### WHAT YOU SHOULD DO
Among the lines below, restate word for word only those from the line with "exec (.setPin args)" through the line with "exec (.setCeiling args)", with both end lines kept.

### ENTRIES SUPPLIED
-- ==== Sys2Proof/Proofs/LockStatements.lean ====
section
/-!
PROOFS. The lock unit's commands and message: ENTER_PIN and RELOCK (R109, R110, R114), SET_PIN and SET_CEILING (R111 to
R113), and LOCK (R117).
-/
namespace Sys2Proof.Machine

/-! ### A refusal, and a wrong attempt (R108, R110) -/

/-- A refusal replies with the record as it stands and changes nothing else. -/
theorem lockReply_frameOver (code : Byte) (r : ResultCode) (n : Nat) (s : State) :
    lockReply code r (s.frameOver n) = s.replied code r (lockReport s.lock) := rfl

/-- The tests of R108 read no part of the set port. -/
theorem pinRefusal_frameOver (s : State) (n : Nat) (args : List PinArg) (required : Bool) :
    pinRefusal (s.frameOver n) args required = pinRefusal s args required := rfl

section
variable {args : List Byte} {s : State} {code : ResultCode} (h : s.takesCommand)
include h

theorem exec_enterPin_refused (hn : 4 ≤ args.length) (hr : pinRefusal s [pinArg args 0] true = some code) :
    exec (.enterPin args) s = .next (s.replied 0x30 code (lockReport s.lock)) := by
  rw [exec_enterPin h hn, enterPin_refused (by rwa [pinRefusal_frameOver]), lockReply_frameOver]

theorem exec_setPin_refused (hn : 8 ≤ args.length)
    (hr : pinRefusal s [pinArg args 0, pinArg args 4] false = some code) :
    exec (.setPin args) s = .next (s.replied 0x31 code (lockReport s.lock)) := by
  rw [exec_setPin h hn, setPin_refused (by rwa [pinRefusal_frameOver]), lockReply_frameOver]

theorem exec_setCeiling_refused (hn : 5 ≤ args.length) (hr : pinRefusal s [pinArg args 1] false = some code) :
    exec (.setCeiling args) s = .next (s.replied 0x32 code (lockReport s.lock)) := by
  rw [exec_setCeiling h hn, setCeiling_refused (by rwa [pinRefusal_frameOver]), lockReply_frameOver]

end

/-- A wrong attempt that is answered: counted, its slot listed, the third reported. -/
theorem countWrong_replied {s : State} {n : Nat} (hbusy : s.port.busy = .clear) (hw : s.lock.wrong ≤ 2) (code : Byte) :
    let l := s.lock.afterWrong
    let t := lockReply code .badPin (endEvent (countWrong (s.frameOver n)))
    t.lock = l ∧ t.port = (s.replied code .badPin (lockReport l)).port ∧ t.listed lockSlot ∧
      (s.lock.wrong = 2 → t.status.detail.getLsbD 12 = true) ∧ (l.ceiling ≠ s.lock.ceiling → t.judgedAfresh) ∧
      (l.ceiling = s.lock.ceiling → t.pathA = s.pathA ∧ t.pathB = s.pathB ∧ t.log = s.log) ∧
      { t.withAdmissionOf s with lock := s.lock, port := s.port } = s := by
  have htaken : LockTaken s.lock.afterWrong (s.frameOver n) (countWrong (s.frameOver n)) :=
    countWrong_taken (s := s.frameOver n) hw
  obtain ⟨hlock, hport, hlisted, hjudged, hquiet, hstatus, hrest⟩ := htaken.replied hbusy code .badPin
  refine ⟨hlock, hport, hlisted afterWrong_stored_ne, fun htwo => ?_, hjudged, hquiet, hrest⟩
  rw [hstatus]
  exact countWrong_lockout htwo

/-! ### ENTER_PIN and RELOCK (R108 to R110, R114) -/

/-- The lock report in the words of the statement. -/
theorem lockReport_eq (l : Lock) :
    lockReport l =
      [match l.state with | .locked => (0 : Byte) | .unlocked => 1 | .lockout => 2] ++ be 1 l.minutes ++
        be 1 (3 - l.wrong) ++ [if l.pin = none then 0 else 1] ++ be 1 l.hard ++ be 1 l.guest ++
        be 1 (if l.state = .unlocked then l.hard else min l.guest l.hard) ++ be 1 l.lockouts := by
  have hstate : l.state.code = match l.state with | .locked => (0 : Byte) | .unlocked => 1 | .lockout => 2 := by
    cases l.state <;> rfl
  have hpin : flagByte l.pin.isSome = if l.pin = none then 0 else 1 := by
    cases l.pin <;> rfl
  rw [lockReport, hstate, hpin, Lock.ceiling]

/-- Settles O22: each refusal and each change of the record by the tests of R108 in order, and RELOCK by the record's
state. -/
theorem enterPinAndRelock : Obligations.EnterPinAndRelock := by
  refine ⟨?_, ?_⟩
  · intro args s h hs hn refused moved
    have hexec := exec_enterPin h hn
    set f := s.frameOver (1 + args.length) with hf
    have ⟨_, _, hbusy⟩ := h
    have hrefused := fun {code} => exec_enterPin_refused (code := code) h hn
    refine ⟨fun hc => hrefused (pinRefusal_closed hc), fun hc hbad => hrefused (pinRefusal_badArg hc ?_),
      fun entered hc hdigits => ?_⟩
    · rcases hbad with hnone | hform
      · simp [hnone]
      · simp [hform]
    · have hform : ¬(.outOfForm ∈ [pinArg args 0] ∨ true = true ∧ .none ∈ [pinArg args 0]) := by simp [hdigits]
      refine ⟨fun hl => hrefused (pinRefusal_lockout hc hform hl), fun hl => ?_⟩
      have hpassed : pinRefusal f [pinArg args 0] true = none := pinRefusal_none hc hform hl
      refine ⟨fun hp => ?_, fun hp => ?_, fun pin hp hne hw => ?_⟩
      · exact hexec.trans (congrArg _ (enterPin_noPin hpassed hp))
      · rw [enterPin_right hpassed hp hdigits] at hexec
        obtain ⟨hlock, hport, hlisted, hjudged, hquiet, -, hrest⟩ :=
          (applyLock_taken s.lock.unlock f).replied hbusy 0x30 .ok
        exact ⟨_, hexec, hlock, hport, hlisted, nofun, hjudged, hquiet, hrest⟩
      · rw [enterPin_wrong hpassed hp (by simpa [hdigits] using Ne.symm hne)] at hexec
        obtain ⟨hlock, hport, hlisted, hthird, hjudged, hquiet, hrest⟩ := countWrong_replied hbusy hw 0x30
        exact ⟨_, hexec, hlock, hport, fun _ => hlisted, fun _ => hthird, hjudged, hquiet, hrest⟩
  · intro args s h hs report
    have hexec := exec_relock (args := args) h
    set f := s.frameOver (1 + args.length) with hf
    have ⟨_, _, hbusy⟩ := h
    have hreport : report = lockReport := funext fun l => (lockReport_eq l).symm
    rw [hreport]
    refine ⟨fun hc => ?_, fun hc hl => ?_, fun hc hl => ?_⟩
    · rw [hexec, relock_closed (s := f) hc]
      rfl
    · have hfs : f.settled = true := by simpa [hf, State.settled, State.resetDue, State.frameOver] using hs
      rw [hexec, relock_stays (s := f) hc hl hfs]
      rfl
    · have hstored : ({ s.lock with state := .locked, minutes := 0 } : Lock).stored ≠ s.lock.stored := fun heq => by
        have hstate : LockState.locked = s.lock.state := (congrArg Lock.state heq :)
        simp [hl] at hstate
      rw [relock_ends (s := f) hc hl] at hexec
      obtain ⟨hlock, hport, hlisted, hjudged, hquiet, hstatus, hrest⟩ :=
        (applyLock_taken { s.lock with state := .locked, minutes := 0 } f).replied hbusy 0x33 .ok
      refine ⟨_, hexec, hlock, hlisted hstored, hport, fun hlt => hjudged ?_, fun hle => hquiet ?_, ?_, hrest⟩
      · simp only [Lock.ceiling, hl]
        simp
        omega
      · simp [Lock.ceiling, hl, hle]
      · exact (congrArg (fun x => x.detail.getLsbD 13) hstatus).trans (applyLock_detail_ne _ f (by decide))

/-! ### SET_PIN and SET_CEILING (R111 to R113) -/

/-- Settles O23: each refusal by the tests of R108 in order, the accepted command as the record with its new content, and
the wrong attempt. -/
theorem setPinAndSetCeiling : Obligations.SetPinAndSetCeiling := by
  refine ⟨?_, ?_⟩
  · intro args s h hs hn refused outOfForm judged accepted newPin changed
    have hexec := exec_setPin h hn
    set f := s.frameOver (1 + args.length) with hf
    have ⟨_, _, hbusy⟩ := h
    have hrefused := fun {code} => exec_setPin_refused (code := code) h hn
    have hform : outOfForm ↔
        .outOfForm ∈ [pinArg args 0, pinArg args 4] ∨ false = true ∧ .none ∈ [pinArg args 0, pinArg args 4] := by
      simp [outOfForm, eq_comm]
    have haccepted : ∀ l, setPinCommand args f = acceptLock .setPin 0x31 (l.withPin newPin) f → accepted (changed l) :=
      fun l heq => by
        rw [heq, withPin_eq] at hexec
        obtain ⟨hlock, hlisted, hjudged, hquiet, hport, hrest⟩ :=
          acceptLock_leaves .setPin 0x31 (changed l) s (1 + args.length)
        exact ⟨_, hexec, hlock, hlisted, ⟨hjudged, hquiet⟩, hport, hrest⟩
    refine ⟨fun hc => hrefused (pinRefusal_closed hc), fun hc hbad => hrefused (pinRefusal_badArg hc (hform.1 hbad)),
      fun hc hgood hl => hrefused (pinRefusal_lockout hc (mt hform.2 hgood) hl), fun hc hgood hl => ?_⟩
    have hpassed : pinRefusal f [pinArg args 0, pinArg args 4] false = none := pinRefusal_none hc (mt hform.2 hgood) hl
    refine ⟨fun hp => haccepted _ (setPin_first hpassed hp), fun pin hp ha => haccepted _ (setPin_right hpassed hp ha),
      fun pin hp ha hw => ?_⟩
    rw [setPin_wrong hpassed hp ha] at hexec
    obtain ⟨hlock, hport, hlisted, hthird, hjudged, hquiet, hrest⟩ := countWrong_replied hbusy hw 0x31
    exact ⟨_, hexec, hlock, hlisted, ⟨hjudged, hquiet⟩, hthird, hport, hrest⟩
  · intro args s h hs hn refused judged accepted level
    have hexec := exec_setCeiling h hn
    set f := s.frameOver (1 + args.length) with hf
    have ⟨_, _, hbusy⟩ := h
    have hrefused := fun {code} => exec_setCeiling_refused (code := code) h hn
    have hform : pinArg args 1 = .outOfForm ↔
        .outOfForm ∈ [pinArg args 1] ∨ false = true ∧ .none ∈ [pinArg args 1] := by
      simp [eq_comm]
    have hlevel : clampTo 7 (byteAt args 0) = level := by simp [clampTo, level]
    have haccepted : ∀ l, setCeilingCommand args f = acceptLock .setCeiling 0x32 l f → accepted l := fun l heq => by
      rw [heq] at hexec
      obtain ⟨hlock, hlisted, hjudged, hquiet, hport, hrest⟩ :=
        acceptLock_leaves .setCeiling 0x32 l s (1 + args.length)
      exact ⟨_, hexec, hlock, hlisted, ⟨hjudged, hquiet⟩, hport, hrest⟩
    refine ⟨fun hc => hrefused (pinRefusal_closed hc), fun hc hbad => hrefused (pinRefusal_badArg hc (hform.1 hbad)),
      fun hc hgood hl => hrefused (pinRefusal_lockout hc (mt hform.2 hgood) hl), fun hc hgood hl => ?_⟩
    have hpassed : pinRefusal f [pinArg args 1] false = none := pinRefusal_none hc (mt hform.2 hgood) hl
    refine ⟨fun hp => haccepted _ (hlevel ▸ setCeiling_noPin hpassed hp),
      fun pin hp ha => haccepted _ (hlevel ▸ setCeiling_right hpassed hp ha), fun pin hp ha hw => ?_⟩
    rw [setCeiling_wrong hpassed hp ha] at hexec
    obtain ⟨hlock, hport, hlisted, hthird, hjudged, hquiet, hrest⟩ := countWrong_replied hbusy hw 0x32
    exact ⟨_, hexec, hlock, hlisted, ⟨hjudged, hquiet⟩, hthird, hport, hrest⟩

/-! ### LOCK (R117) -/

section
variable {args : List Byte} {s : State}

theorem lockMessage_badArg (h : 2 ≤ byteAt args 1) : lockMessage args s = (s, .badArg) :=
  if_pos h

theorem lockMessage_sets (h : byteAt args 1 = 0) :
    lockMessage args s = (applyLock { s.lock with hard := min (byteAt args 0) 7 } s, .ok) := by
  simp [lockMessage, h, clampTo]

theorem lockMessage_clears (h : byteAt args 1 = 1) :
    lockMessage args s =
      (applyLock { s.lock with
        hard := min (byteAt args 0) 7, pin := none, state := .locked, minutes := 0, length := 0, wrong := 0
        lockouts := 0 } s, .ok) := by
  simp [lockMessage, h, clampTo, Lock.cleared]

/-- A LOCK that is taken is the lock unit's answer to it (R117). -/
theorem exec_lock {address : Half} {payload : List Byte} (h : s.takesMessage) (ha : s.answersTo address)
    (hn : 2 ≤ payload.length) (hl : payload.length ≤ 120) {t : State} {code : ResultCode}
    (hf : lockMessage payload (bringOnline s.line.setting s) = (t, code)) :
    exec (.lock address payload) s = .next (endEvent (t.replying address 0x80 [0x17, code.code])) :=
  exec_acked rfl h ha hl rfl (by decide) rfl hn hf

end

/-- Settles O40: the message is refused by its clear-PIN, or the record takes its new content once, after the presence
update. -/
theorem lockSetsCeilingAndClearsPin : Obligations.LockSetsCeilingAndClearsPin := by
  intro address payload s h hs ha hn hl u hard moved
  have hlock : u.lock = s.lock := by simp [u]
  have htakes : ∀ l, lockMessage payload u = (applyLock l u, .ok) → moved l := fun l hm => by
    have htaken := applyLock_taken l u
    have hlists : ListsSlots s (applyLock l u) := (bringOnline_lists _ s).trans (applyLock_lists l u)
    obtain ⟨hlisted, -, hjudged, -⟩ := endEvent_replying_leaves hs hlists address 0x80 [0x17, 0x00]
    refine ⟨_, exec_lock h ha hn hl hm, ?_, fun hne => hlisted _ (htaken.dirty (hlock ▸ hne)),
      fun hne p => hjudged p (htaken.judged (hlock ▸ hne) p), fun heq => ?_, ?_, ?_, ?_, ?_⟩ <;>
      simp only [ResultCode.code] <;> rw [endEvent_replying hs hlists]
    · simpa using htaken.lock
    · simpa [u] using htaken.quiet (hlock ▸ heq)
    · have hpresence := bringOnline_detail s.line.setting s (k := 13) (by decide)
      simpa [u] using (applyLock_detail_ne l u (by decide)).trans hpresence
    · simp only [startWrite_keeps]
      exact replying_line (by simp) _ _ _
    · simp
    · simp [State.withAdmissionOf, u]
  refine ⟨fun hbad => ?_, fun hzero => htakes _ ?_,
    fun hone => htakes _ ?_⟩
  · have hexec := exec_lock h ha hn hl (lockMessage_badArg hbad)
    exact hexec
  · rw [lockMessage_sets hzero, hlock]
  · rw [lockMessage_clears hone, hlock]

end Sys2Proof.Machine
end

### SOLUTION TO THE PROBLEM
    exec (.setPin args) s = .next (s.replied 0x31 code (lockReport s.lock)) := by
  rw [exec_setPin h hn, setPin_refused (by rwa [pinRefusal_frameOver]), lockReply_frameOver]

theorem exec_setCeiling_refused (hn : 5 ≤ args.length) (hr : pinRefusal s [pinArg args 1] false = some code) :
    exec (.setCeiling args) s = .next (s.replied 0x32 code (lockReport s.lock)) := by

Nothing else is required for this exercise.